More broadly: when two projects fork (LXD/Incus), their CLIs diverge in flag-level details, not just major features. Treat fork divergence like a breaking API version, not a patch release. If you search "lxc disk device uid" and find an answer, check whether the answer is about LXD or Incus — the commands look identical but the runtime rejects them.
Bug 3 (stdin hang) reveals a class of error that no amount of unit testing catches: the script's execution envelope changed its semantics. The same lxc profile create command works in a terminal and hangs when piped through multipass exec. The developer tested the commands interactively (where stdin is a TTY) and assumed the script would behave identically when orchestrated (where stdin is a pipe).

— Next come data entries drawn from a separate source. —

-- ==== Sys2Proof/Decode.lean ====
section
/-! DEFINITION. Bytes to instructions and back. The decoder follows the field patterns of spec/30_encoding.md R162 and
R163; the lengths are R165's lists; the encoder is written apart from it, opcode by opcode from the grids of R170 and
R171. `decodeTableWord` gives the decoder a word numbered as spec/opcode_table.json numbers it. -/

namespace Sys2Proof

/-! ## Byte order (R80, R164) -/

/-- A 16-bit value from its high and its low byte, `hi : lo` (spec/00_scope.md R10). -/
def word16 (hi lo : Byte) : Word := hi ++ lo

/-- Bits 15 to 8 of a 16-bit value. -/
def hiByte (w : Word) : Byte := w.extractLsb' 8 8

/-- Bits 7 to 0 of a 16-bit value. -/
def loByte (w : Word) : Byte := w.extractLsb' 0 8

/-! ## The index tables of spec/00_scope.md R11 -/

/-- `r8[i]` for i = 0 to 7: B, C, D, E, H, L, (HL), A. -/
def operand8At : Nat → Operand8
  | 0 => .reg .b | 1 => .reg .c | 2 => .reg .d | 3 => .reg .e
  | 4 => .reg .h | 5 => .reg .l | 6 => .atHL | _ => .reg .a

/-- `r16[i]` for i = 0 to 3: BC, DE, HL, SP. -/
def reg16At : Nat → Reg16
  | 0 => .bc | 1 => .de | 2 => .hl | _ => .sp

/-- `r16stk[i]` for i = 0 to 3: BC, DE, HL, AF. -/
def stkPairAt : Nat → StkPair
  | 0 => .bc | 1 => .de | 2 => .hl | _ => .af

/-- `cc[i]` for i = 0 to 3: NZ, Z, NC, C. -/
def condAt : Nat → Cond
  | 0 => .nz | 1 => .z | 2 => .nc | _ => .c

/-- The operation of the arithmetic and logic block: ADD, ADC, SUB, SBC, AND, XOR, OR, CP for y = 0 to 7 (R162). -/
def aluOpAt : Nat → AluOp
  | 0 => .add | 1 => .adc | 2 => .sub | 3 => .sbc | 4 => .and | 5 => .xor | 6 => .or | _ => .cp

/-- The operation of the rotate block: RLC, RRC, RL, RR, SLA, SRA, SWAP, SRL for y = 0 to 7 (R163). -/
def rotOpAt : Nat → RotOp
  | 0 => .rlc | 1 => .rrc | 2 => .rl | 3 => .rr | 4 => .sla | 5 => .sra | 6 => .swap | _ => .srl

/-- The opcode byte of an undefined opcode (R172). -/
def UndefinedOpcode.toByte : UndefinedOpcode → Byte
  | .opD3 => 0xD3 | .opDB => 0xDB | .opDD => 0xDD | .opE3 => 0xE3 | .opE4 => 0xE4 | .opEB => 0xEB
  | .opEC => 0xEC | .opED => 0xED | .opF4 => 0xF4 | .opFC => 0xFC | .opFD => 0xFD

/-! ## The instruction a pattern of R162 or R163 stands for, by its fields -/

/-- `01 yyy zzz`, neither index 6: `LD r8[y],r8[z]` (R200). -/
def Instr.ldRegReg : Reg8 → Reg8 → Instr
  | .b, .b => .ld_b_b | .b, .c => .ld_b_c | .b, .d => .ld_b_d | .b, .e => .ld_b_e | .b, .h => .ld_b_h | .b, .l => .ld_b_l | .b, .a => .ld_b_a
  | .c, .b => .ld_c_b | .c, .c => .ld_c_c | .c, .d => .ld_c_d | .c, .e => .ld_c_e | .c, .h => .ld_c_h | .c, .l => .ld_c_l | .c, .a => .ld_c_a
  | .d, .b => .ld_d_b | .d, .c => .ld_d_c | .d, .d => .ld_d_d | .d, .e => .ld_d_e | .d, .h => .ld_d_h | .d, .l => .ld_d_l | .d, .a => .ld_d_a
  | .e, .b => .ld_e_b | .e, .c => .ld_e_c | .e, .d => .ld_e_d | .e, .e => .ld_e_e | .e, .h => .ld_e_h | .e, .l => .ld_e_l | .e, .a => .ld_e_a
  | .h, .b => .ld_h_b | .h, .c => .ld_h_c | .h, .d => .ld_h_d | .h, .e => .ld_h_e | .h, .h => .ld_h_h | .h, .l => .ld_h_l | .h, .a => .ld_h_a
  | .l, .b => .ld_l_b | .l, .c => .ld_l_c | .l, .d => .ld_l_d | .l, .e => .ld_l_e | .l, .h => .ld_l_h | .l, .l => .ld_l_l | .l, .a => .ld_l_a
  | .a, .b => .ld_a_b | .a, .c => .ld_a_c | .a, .d => .ld_a_d | .a, .e => .ld_a_e | .a, .h => .ld_a_h | .a, .l => .ld_a_l | .a, .a => .ld_a_a

/-- `00 yyy 110`, y not 6: `LD r8[y],n` (R201). -/
def Instr.ldRegImm : Reg8 → Byte → Instr
  | .b, v => .ld_b_n v
  | .c, v => .ld_c_n v
  | .d, v => .ld_d_n v
  | .e, v => .ld_e_n v
  | .h, v => .ld_h_n v
  | .l, v => .ld_l_n v
  | .a, v => .ld_a_n v

/-- `01 yyy 110`, y not 6: `LD r8[y],(HL)` (R202). -/
def Instr.ldRegAtHL : Reg8 → Instr
  | .b => .ld_b_atHL
  | .c => .ld_c_atHL
  | .d => .ld_d_atHL
  | .e => .ld_e_atHL
  | .h => .ld_h_atHL
  | .l => .ld_l_atHL
  | .a => .ld_a_atHL

/-- `01 110 zzz`, z not 6: `LD (HL),r8[z]` (R203). -/
def Instr.ldAtHLReg : Reg8 → Instr
  | .b => .ld_atHL_b
  | .c => .ld_atHL_c
  | .d => .ld_atHL_d
  | .e => .ld_atHL_e
  | .h => .ld_atHL_h
  | .l => .ld_atHL_l
  | .a => .ld_atHL_a

/-- `10 yyy zzz`, z not 6: `ALU[y] A,r8[z]` (R263). -/
def Instr.aluReg : AluOp → Reg8 → Instr
  | .add, .b => .add_a_b | .add, .c => .add_a_c | .add, .d => .add_a_d | .add, .e => .add_a_e | .add, .h => .add_a_h | .add, .l => .add_a_l | .add, .a => .add_a_a
  | .adc, .b => .adc_a_b | .adc, .c => .adc_a_c | .adc, .d => .adc_a_d | .adc, .e => .adc_a_e | .adc, .h => .adc_a_h | .adc, .l => .adc_a_l | .adc, .a => .adc_a_a
  | .sub, .b => .sub_b | .sub, .c => .sub_c | .sub, .d => .sub_d | .sub, .e => .sub_e | .sub, .h => .sub_h | .sub, .l => .sub_l | .sub, .a => .sub_a
  | .sbc, .b => .sbc_a_b | .sbc, .c => .sbc_a_c | .sbc, .d => .sbc_a_d | .sbc, .e => .sbc_a_e | .sbc, .h => .sbc_a_h | .sbc, .l => .sbc_a_l | .sbc, .a => .sbc_a_a
  | .and, .b => .and_b | .and, .c => .and_c | .and, .d => .and_d | .and, .e => .and_e | .and, .h => .and_h | .and, .l => .and_l | .and, .a => .and_a
  | .xor, .b => .xor_b | .xor, .c => .xor_c | .xor, .d => .xor_d | .xor, .e => .xor_e | .xor, .h => .xor_h | .xor, .l => .xor_l | .xor, .a => .xor_a
  | .or, .b => .or_b | .or, .c => .or_c | .or, .d => .or_d | .or, .e => .or_e | .or, .h => .or_h | .or, .l => .or_l | .or, .a => .or_a
  | .cp, .b => .cp_b | .cp, .c => .cp_c | .cp, .d => .cp_d | .cp, .e => .cp_e | .cp, .h => .cp_h | .cp, .l => .cp_l | .cp, .a => .cp_a

/-- `10 yyy 110`: `ALU[y] A,(HL)` (R263). -/
def Instr.aluAtHL : AluOp → Instr
  | .add => .add_a_atHL
  | .adc => .adc_a_atHL
  | .sub => .sub_atHL
  | .sbc => .sbc_a_atHL
  | .and => .and_atHL
  | .xor => .xor_atHL
  | .or => .or_atHL
  | .cp => .cp_atHL

/-- `11 yyy 110`: `ALU[y] A,n` (R263). -/
def Instr.aluImm : AluOp → Byte → Instr
  | .add, v => .add_a_n v
  | .adc, v => .adc_a_n v
  | .sub, v => .sub_n v
  | .sbc, v => .sbc_a_n v
  | .and, v => .and_n v
  | .xor, v => .xor_n v
  | .or, v => .or_n v
  | .cp, v => .cp_n v

/-- `00 yyy 100`, y not 6: `INC r8[y]` (R288). -/
def Instr.incReg : Reg8 → Instr
  | .b => .inc_b
  | .c => .inc_c
  | .d => .inc_d
  | .e => .inc_e
  | .h => .inc_h
  | .l => .inc_l
  | .a => .inc_a

/-- `00 yyy 101`, y not 6: `DEC r8[y]` (R290). -/
def Instr.decReg : Reg8 → Instr
  | .b => .dec_b
  | .c => .dec_c
  | .d => .dec_d
  | .e => .dec_e
  | .h => .dec_h
  | .l => .dec_l
  | .a => .dec_a

/-- `00 pp0 001`: `LD r16[p],nn` (R240). -/
def Instr.ldPairImm : Reg16 → Word → Instr
  | .bc, v => .ld_bc_nn v
  | .de, v => .ld_de_nn v
  | .hl, v => .ld_hl_nn v
  | .sp, v => .ld_sp_nn v

/-- `00 pp1 001`: `ADD HL,r16[p]` (R310). -/
def Instr.addHLPair : Reg16 → Instr
  | .bc => .add_hl_bc
  | .de => .add_hl_de
  | .hl => .add_hl_hl
  | .sp => .add_hl_sp

/-- `00 pp0 011`: `INC r16[p]` (R311). -/
def Instr.incPair : Reg16 → Instr
  | .bc => .inc_bc
  | .de => .inc_de
  | .hl => .inc_hl
  | .sp => .inc_sp

/-- `00 pp1 011`: `DEC r16[p]` (R312). -/
def Instr.decPair : Reg16 → Instr
  | .bc => .dec_bc
  | .de => .dec_de
  | .hl => .dec_hl
  | .sp => .dec_sp

/-- `11 pp0 101`: `PUSH r16stk[p]` (R244). -/
def Instr.push : StkPair → Instr
  | .bc => .push_bc
  | .de => .push_de
  | .hl => .push_hl
  | .af => .push_af

/-- `11 pp0 001`: `POP r16stk[p]` (R245, R246). -/
def Instr.pop : StkPair → Instr
  | .bc => .pop_bc
  | .de => .pop_de
  | .hl => .pop_hl
  | .af => .pop_af

/-- `00 1cc 000`: `JR cc[c],e` (R364). -/
def Instr.jrCond : Cond → Byte → Instr
  | .nz, v => .jr_nz_e v
  | .z, v => .jr_z_e v
  | .nc, v => .jr_nc_e v
  | .c, v => .jr_c_e v

/-- `11 0cc 010`: `JP cc[c],nn` (R361). -/
def Instr.jpCond : Cond → Word → Instr
  | .nz, v => .jp_nz_nn v
  | .z, v => .jp_z_nn v
  | .nc, v => .jp_nc_nn v
  | .c, v => .jp_c_nn v

/-- `11 0cc 100`: `CALL cc[c],nn` (R366). -/
def Instr.callCond : Cond → Word → Instr
  | .nz, v => .call_nz_nn v
  | .z, v => .call_z_nn v
  | .nc, v => .call_nc_nn v
  | .c, v => .call_c_nn v

/-- `11 0cc 000`: `RET cc[c]` (R368). -/
def Instr.retCond : Cond → Instr
  | .nz => .ret_nz
  | .z => .ret_z
  | .nc => .ret_nc
  | .c => .ret_c

/-- `11 ttt 111`: `RST t×8` (R375). -/
def Instr.rst : Fin 8 → Instr
  | 0 => .rst_00 | 1 => .rst_08 | 2 => .rst_10 | 3 => .rst_18 | 4 => .rst_20 | 5 => .rst_28 | 6 => .rst_30 | 7 => .rst_38

/-- `00 yyy zzz` behind 0xCB: the rotate or shift y on `r8[z]` (R325 to R340). -/
def Instr.rot : RotOp → Operand8 → Instr
  | .rlc, .reg .b => .rlc_b | .rlc, .reg .c => .rlc_c | .rlc, .reg .d => .rlc_d | .rlc, .reg .e => .rlc_e | .rlc, .reg .h => .rlc_h | .rlc, .reg .l => .rlc_l | .rlc, .reg .a => .rlc_a | .rlc, .atHL => .rlc_atHL
  | .rrc, .reg .b => .rrc_b | .rrc, .reg .c => .rrc_c | .rrc, .reg .d => .rrc_d | .rrc, .reg .e => .rrc_e | .rrc, .reg .h => .rrc_h | .rrc, .reg .l => .rrc_l | .rrc, .reg .a => .rrc_a | .rrc, .atHL => .rrc_atHL
  | .rl, .reg .b => .rl_b | .rl, .reg .c => .rl_c | .rl, .reg .d => .rl_d | .rl, .reg .e => .rl_e | .rl, .reg .h => .rl_h | .rl, .reg .l => .rl_l | .rl, .reg .a => .rl_a | .rl, .atHL => .rl_atHL
  | .rr, .reg .b => .rr_b | .rr, .reg .c => .rr_c | .rr, .reg .d => .rr_d | .rr, .reg .e => .rr_e | .rr, .reg .h => .rr_h | .rr, .reg .l => .rr_l | .rr, .reg .a => .rr_a | .rr, .atHL => .rr_atHL
  | .sla, .reg .b => .sla_b | .sla, .reg .c => .sla_c | .sla, .reg .d => .sla_d | .sla, .reg .e => .sla_e | .sla, .reg .h => .sla_h | .sla, .reg .l => .sla_l | .sla, .reg .a => .sla_a | .sla, .atHL => .sla_atHL
  | .sra, .reg .b => .sra_b | .sra, .reg .c => .sra_c | .sra, .reg .d => .sra_d | .sra, .reg .e => .sra_e | .sra, .reg .h => .sra_h | .sra, .reg .l => .sra_l | .sra, .reg .a => .sra_a | .sra, .atHL => .sra_atHL
  | .swap, .reg .b => .swap_b | .swap, .reg .c => .swap_c | .swap, .reg .d => .swap_d | .swap, .reg .e => .swap_e | .swap, .reg .h => .swap_h | .swap, .reg .l => .swap_l | .swap, .reg .a => .swap_a | .swap, .atHL => .swap_atHL
  | .srl, .reg .b => .srl_b | .srl, .reg .c => .srl_c | .srl, .reg .d => .srl_d | .srl, .reg .e => .srl_e | .srl, .reg .h => .srl_h | .srl, .reg .l => .srl_l | .srl, .reg .a => .srl_a | .srl, .atHL => .srl_atHL

/-- `01 yyy zzz` behind 0xCB: `BIT y,r8[z]` (R341, R342). -/
def Instr.bit : Fin 8 → Operand8 → Instr
  | 0, .reg .b => .bit_0_b | 0, .reg .c => .bit_0_c | 0, .reg .d => .bit_0_d | 0, .reg .e => .bit_0_e | 0, .reg .h => .bit_0_h | 0, .reg .l => .bit_0_l | 0, .reg .a => .bit_0_a | 0, .atHL => .bit_0_atHL
  | 1, .reg .b => .bit_1_b | 1, .reg .c => .bit_1_c | 1, .reg .d => .bit_1_d | 1, .reg .e => .bit_1_e | 1, .reg .h => .bit_1_h | 1, .reg .l => .bit_1_l | 1, .reg .a => .bit_1_a | 1, .atHL => .bit_1_atHL
  | 2, .reg .b => .bit_2_b | 2, .reg .c => .bit_2_c | 2, .reg .d => .bit_2_d | 2, .reg .e => .bit_2_e | 2, .reg .h => .bit_2_h | 2, .reg .l => .bit_2_l | 2, .reg .a => .bit_2_a | 2, .atHL => .bit_2_atHL
  | 3, .reg .b => .bit_3_b | 3, .reg .c => .bit_3_c | 3, .reg .d => .bit_3_d | 3, .reg .e => .bit_3_e | 3, .reg .h => .bit_3_h | 3, .reg .l => .bit_3_l | 3, .reg .a => .bit_3_a | 3, .atHL => .bit_3_atHL
  | 4, .reg .b => .bit_4_b | 4, .reg .c => .bit_4_c | 4, .reg .d => .bit_4_d | 4, .reg .e => .bit_4_e | 4, .reg .h => .bit_4_h | 4, .reg .l => .bit_4_l | 4, .reg .a => .bit_4_a | 4, .atHL => .bit_4_atHL
  | 5, .reg .b => .bit_5_b | 5, .reg .c => .bit_5_c | 5, .reg .d => .bit_5_d | 5, .reg .e => .bit_5_e | 5, .reg .h => .bit_5_h | 5, .reg .l => .bit_5_l | 5, .reg .a => .bit_5_a | 5, .atHL => .bit_5_atHL
  | 6, .reg .b => .bit_6_b | 6, .reg .c => .bit_6_c | 6, .reg .d => .bit_6_d | 6, .reg .e => .bit_6_e | 6, .reg .h => .bit_6_h | 6, .reg .l => .bit_6_l | 6, .reg .a => .bit_6_a | 6, .atHL => .bit_6_atHL
  | 7, .reg .b => .bit_7_b | 7, .reg .c => .bit_7_c | 7, .reg .d => .bit_7_d | 7, .reg .e => .bit_7_e | 7, .reg .h => .bit_7_h | 7, .reg .l => .bit_7_l | 7, .reg .a => .bit_7_a | 7, .atHL => .bit_7_atHL

/-- `10 yyy zzz` behind 0xCB: `RES y,r8[z]` (R343, R344). -/
def Instr.res : Fin 8 → Operand8 → Instr
  | 0, .reg .b => .res_0_b | 0, .reg .c => .res_0_c | 0, .reg .d => .res_0_d | 0, .reg .e => .res_0_e | 0, .reg .h => .res_0_h | 0, .reg .l => .res_0_l | 0, .reg .a => .res_0_a | 0, .atHL => .res_0_atHL
  | 1, .reg .b => .res_1_b | 1, .reg .c => .res_1_c | 1, .reg .d => .res_1_d | 1, .reg .e => .res_1_e | 1, .reg .h => .res_1_h | 1, .reg .l => .res_1_l | 1, .reg .a => .res_1_a | 1, .atHL => .res_1_atHL
  | 2, .reg .b => .res_2_b | 2, .reg .c => .res_2_c | 2, .reg .d => .res_2_d | 2, .reg .e => .res_2_e | 2, .reg .h => .res_2_h | 2, .reg .l => .res_2_l | 2, .reg .a => .res_2_a | 2, .atHL => .res_2_atHL
  | 3, .reg .b => .res_3_b | 3, .reg .c => .res_3_c | 3, .reg .d => .res_3_d | 3, .reg .e => .res_3_e | 3, .reg .h => .res_3_h | 3, .reg .l => .res_3_l | 3, .reg .a => .res_3_a | 3, .atHL => .res_3_atHL
  | 4, .reg .b => .res_4_b | 4, .reg .c => .res_4_c | 4, .reg .d => .res_4_d | 4, .reg .e => .res_4_e | 4, .reg .h => .res_4_h | 4, .reg .l => .res_4_l | 4, .reg .a => .res_4_a | 4, .atHL => .res_4_atHL
  | 5, .reg .b => .res_5_b | 5, .reg .c => .res_5_c | 5, .reg .d => .res_5_d | 5, .reg .e => .res_5_e | 5, .reg .h => .res_5_h | 5, .reg .l => .res_5_l | 5, .reg .a => .res_5_a | 5, .atHL => .res_5_atHL
  | 6, .reg .b => .res_6_b | 6, .reg .c => .res_6_c | 6, .reg .d => .res_6_d | 6, .reg .e => .res_6_e | 6, .reg .h => .res_6_h | 6, .reg .l => .res_6_l | 6, .reg .a => .res_6_a | 6, .atHL => .res_6_atHL
  | 7, .reg .b => .res_7_b | 7, .reg .c => .res_7_c | 7, .reg .d => .res_7_d | 7, .reg .e => .res_7_e | 7, .reg .h => .res_7_h | 7, .reg .l => .res_7_l | 7, .reg .a => .res_7_a | 7, .atHL => .res_7_atHL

Prevention principle: For every script that will be invoked by another tool (not directly by a human), write down the stdin/stdout/stderr contract explicitly. Ask: "What is stdin connected to when this runs in production?" If the answer is "a pipe from an orchestrator," then every subprocess that might read stdin must be audited. The < /dev/null pattern is not a hack — it is the correct explicit declaration that "this command does not consume input." The default should be closed stdin for non-interactive subcommands, opened only for those that need it (like lxc exec for shells).
This generalizes beyond stdin: environment variables, working directory, TTY detection, locale, and signal handling all constitute the execution envelope. When you change how a script is invoked (cron, systemd, SSH, multipass exec, Docker exec), you change this envelope. A checklist of "what changes when invoked non-interactively" should precede any orchestrated deployment.
Bug 4 (shift=true on SSHFS) is a late-binding failure: the invalid configuration was accepted at profile creation time and only rejected at container launch time. The fix for bug 4 introduced bug 5 (uid/gid options rejected) — a second late-binding failure, this time at device addition. This created a cascade where each "fix" discovered the next incompatibility one layer deeper.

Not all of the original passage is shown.